Bentley et al. describe a word-based compression scheme [7], where words are replaced by an index into an MTF (Move To Front) list. The dictionary of the words is transmitted implicitly by transmitting the word during its first occurrence. This scheme can be divided into a parsing part that performs the preprocessing and a standard MTF ranking scheme. A word-based variation of the PPM scheme is presented by Moffat [8]. He uses order-0, order-1, and order-2 word models to achieve better compression than the MTF scheme from Bentley et al. Similar schemes which differentiate between alphanumeric strings and punctuation strings and which also use an implicit dictionary are presented by Horspool and Cormack [9]. Again, these schemes can be divided into a parsing part and a coding part using Huffman codes.
Bentley等人描述了一种基于单词的压缩方案[7]，其中单词被MTF（移动到前面）列表中的索引所取代。通过在单词第一次出现时发送单词，隐含地发送单词的词典。该方案可以分为执行预处理的解析部分和标准MTF排名方案。Moffat [8]提出了PPM方案的基于字的变体。他使用0阶、1阶和2阶单词模型来实现比Bentley等人的MTF方案更好的压缩。Horspool和Cormack [9]提出了区分字母数字字符串和标点符号字符串以及使用隐式字典的类似方案。同样，这些方案可以分为解析部分和使用霍夫曼码的编码部分。

Teahan and Cleary describe several methods for enlarging the alphabet of the textual data [10]. Besides the replacement of common bigrams by a one symbol token, they propose methods for encoding special forms of bigrams called digrams (two letters representing a single sound, as ea in “bread” or

n g

in “sing”). The replacements are processed using a fixed set of frequently used bigrams in the English language, which makes this attempt language dependent. Teahan and Cleary [11] describe a word-based compression scheme where the word dictionary is adaptively built from the already processed input data. This can also be achieved by a preprocessing stage if the words are replaced by corresponding tokens.
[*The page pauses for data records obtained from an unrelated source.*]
/-- A combining entry of the port switch (R50): its chunk, what it has buffered, and when it opened in hub cycles. An entry with
pass set is a chunk whose contributions pass uncombined (R51). -/
structure CombEntry where
  id : Nat
  dst : BitVec 128
  ep : Nat := 0
  key : Word := 0
  launch : Nat
  part : Nat
  cid : Nat
  step : Nat
  chunk : Nat
  openAt : Nat := 0
  pass : Bool := false
  got : List Contribution := []
  deriving DecidableEq, Repr

/-! ## Storage (chapter 3) -/

/-- A driver queue pair (R61): submission entries not completed, completions not written, the completion tail with its pass, and
DQ_CTL, DISCARDS. -/
structure DriverQ where
  subs : List Vec := []
  comps : List (Vec × Nat) := []
  tail : Nat := 0
  passes : Nat := 0
  en : Bool := false
  off : Bool := false
  irq : Bool := false
  discards : Nat := 0
  deriving DecidableEq, Repr

/-- A Read command on a paging queue (R60, R65): its queue pair, namespace identifier, first logical block, number of blocks, and the PRP list: the 4 KiB
pages of the frame that it fills. -/
structure PageRead where
  queue : Nat
  nsid : Nat
  slba : Nat
  blocks : Nat
  prps : List Nat
  deriving DecidableEq, Repr

/-- A page in service at the storage engines (R65): its faults, what they fault for, the entry as it faulted, its frame, its Reads once they are submitted
and when that was, in hub cycles. -/
structure PageSvc where
  id : Nat
  part : Nat
  asid : Nat
  pva : Nat
  entry : Nat
  ns : Nat := 0
  lba : Nat := 0
  ssd : Nat := 0
  frame : Option Nat := none
  reads : List PageRead := []
  since : Nat := 0
  faults : List PageFault := []
  deriving DecidableEq, Repr

/-- A free-frame pool (R63, R64). -/
structure Pool where
  frames : List Nat := []
  rej : Bool := false
  deriving DecidableEq, Repr

/-! ## Commands (chapter 4) -/

/-- What a LAUNCH or ARM read at its acceptance (R88): a record with its handles and ranks, or the status that it fails with. -/
inductive ReadRecord | none | ok (r : Record) (handles : List (Nat × Nat)) (ranks : List Rank) | bad (status : Nat)
  deriving DecidableEq, Repr

/-- A command packet (R73 to R76): its 64 bytes, its acceptance time and order, the record read then, the handles it names and the
users it waits for (R83), the handle that it retires (R86), and the status that it was doomed to when it was accepted (R72, R86), or 0. -/
structure Cmd where
  uid : Nat
  bytes : Vec
  at_ : Nat := 0
  rec_ : ReadRecord := .none
  names : List (Nat × Nat) := []
  deps : List Nat := []
  noHandle : Bool := false
  closes : Option Nat := none
  doom : Nat := 0
  deriving DecidableEq, Repr

/-- The command a window runs: its start, what it waits on (a launch, a copy, a translated WAITV word with the tenant and SHU of its page, a page), and
whether it has completed and its record waits. -/
structure Run where
  cmd : Cmd
  start : Nat := 0
  launch : Nat := 0
  pa : Option Nat := none
  tenant : Nat := 0
  shu : Bool := false
  page : Option Nat := none
  finished : Bool := false
  deriving DecidableEq, Repr

/-- A command window (R73). -/
structure Window where
  q : List Cmd := []
  run : Option Run := none
  discards : Nat := 0
  deriving DecidableEq, Repr

/-- A completion record waiting for its ring (R84). holds is whether its window waits for it. -/
structure Completion where
  win : Nat
  seq : Nat
  op : Nat
  flags : Nat
  status : Nat
  detail : Nat := 0
  queued : Nat := 0
  elapsed : Nat := 0
  holds : Bool := true
  deriving DecidableEq, Repr

/-- A buffer handle (R80, R83), by partition × 65,536 + HID, with its uncompleted writers and readers in acceptance order. gone: a retirement that is not
over has been accepted (R86). -/
structure Handle where
  reg : Bool := false
  gone : Bool := false
  kind : Nat := 0
  base : Word := 0
  len : Word := 0
  writers : List Nat := []
  readers : List Nat := []
  deriving DecidableEq, Repr

/-! ## Management (chapters 1, 9) -/

/-- A shootdown in progress (R180): what it covers and the stores of earlier epochs; the stream vectors of earlier epochs are marked old. -/
structure Shoot where
  asid : Nat
  all : Bool
  page : Nat
  n : Nat
  stores : List Nat
  deriving DecidableEq, Repr

/-- SLICE_STAT of a slice (R173). -/
structure Slice where
  count : Nat := 0
  ret : Bool := false
  last : Bool := false
  deriving DecidableEq, Repr


/-! ## The package -/

/-- The context that issues in this cycle, and the word it issues (R110, R111). -/
structure Cur where
  tile : Nat
  ctx : Nat
  insn : W32 := 0
  deriving DecidableEq, Repr

/-- What the next step is: a named event of the part, an issue on a tile, or the passing of a cycle. -/
inductive Turn
  | event (i : Instr)
  | issue (tile : Nat)
  | tick
  deriving DecidableEq, Repr

/-- The whole package. agenda names the steps to come and is consumed by step; when it is empty the part's own order of notes/assumptions (log 1) decides.
cyc counts core cycles and ref6 sixths of a period of the 1.4 GHz reference, of which CYC is ref6 / 6 (R17); issuedNow the tiles that issued in this cycle;
uses counts free values. -/
structure State where
  cyc : Nat := 0
  agenda : List Turn := []
  issuedNow : List Nat := []
  cur : Option Cur := none
  nextId : Nat := 1
  uses : Nat := 0
  pf : Table Word := []
  vfr : Table Word := []
  mem : Mem := {}
  tiles : Table Tile := []
  reqs : List Req := []
  counts : List RelCount := []
  tlb2 : List (Nat × Xlat) := []
  faults : List PageFault := []
  combine : Table (List Combine) := []
  launches : Table Launch := []
  trapqs : Table TrapQ := []
  copyMsgs : List CopyCmd := []
  queues : Table (List CopyCmd) := []
  cwords : List CWord := []
  flits : List FlitMsg := []
  rmsgs : List RouteMsg := []
  rreads : List RemoteRead := []
  steps : List CollStep := []
  collCur : List CollCur := []
  arrived : List Contribution := []
  ref6 : Nat := 0
  feats : Nat := 0
  parts : Table Part := []
  barWait : List (Nat × Nat × Nat × Nat) := []
  boot : Boot := {}
  power : Power := {}
  msix : List (Nat × Nat) := []
  gated : Nat := 0
  gate : Option (Nat × Bool) := none
  endpoints : Table Endpoint := []
  domains : Table Domain := []
  rx : List RxMsg := []
  tx : List TxMsg := []
  wire : List Wire := []
  pdcs : List Pdc := []
  heldPackets : List HeldPacket := []
  combining : List CombEntry := []
  evBad : Table Nat := []
  ethDown : Nat := 0
  cxlDown : Nat := 0
  driverQs : Table DriverQ := []
  pages : List PageSvc := []
  pageWait : List PageFault := []
  pools : Table Pool := []
  engAsids : List AsidHeld := []
  ssdDown : Nat := 0
  windows : Table Window := []
  rings : Table (List Completion) := []
  handles : Table Handle := []
  users : List Nat := []
  armed : List Armed := []
  shoot : Option Shoot := none
  stset : Bool := false
  tset : List (Nat × Nat × Word) := []
  slices : Table Slice := []
  engLast : Table Nat := []
  savedCopies : List CopyCmd := []
  reads : List (List Byte) := []
  deriving DecidableEq, Repr

/-- The machine right after reset (R11, R25): every field at the value its structure states (INVENTORY.md, ## State). -/
def State.reset : State := {}

end Sys2Proof.Machine
end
Teahan presents a further comparison Downloaded on December 01,2024 at 04:01:44 UTC from IEEE Xplore. Restrictions apply. Published by the IEEE Computer Society
Teahan和Cleary描述了几种扩大文本数据字母表的方法[10]。除了用一个符号符号来代替普通的二元组之外，他们还提出了一种方法来编码特殊形式的二元组，称为二元组（两个字母代表一个声音，如“面包”中的ea或“唱歌”中的

n g

）。这些替换是使用英语中一组固定的频繁使用的二元组来处理的，这使得这种尝试依赖于语言。Teahan和Cleary [11]描述了一种基于单词的压缩方案，其中单词字典是从已经处理的输入数据自适应地构建的。这也可以通过预处理阶段来实现，如果单词被相应的标记替换的话。Teahan在2024年12月1日04：01：44 UTC从IEEE Xplore下载了进一步的比较。有相关限制。出版社：IEEE Computer Society
between two different word-based compression schemes in his PhD thesis [12]. The first scheme uses function words, which include articles, prepositions, pronouns, numbers, conjunctions, auxiliary verbs, and certain irregular forms. The second scheme uses the most frequently used words in the English language. Both schemes require external dictionaries and are language dependent.
两种不同的基于单词的压缩方案之间的差异[12]。第一个方案使用功能词，包括文章，介词，代词，数字，连词，助动词和某些不规则形式。第二种方案使用英语中最常用的单词。这两种方案都需要外部字典，并且依赖于语言。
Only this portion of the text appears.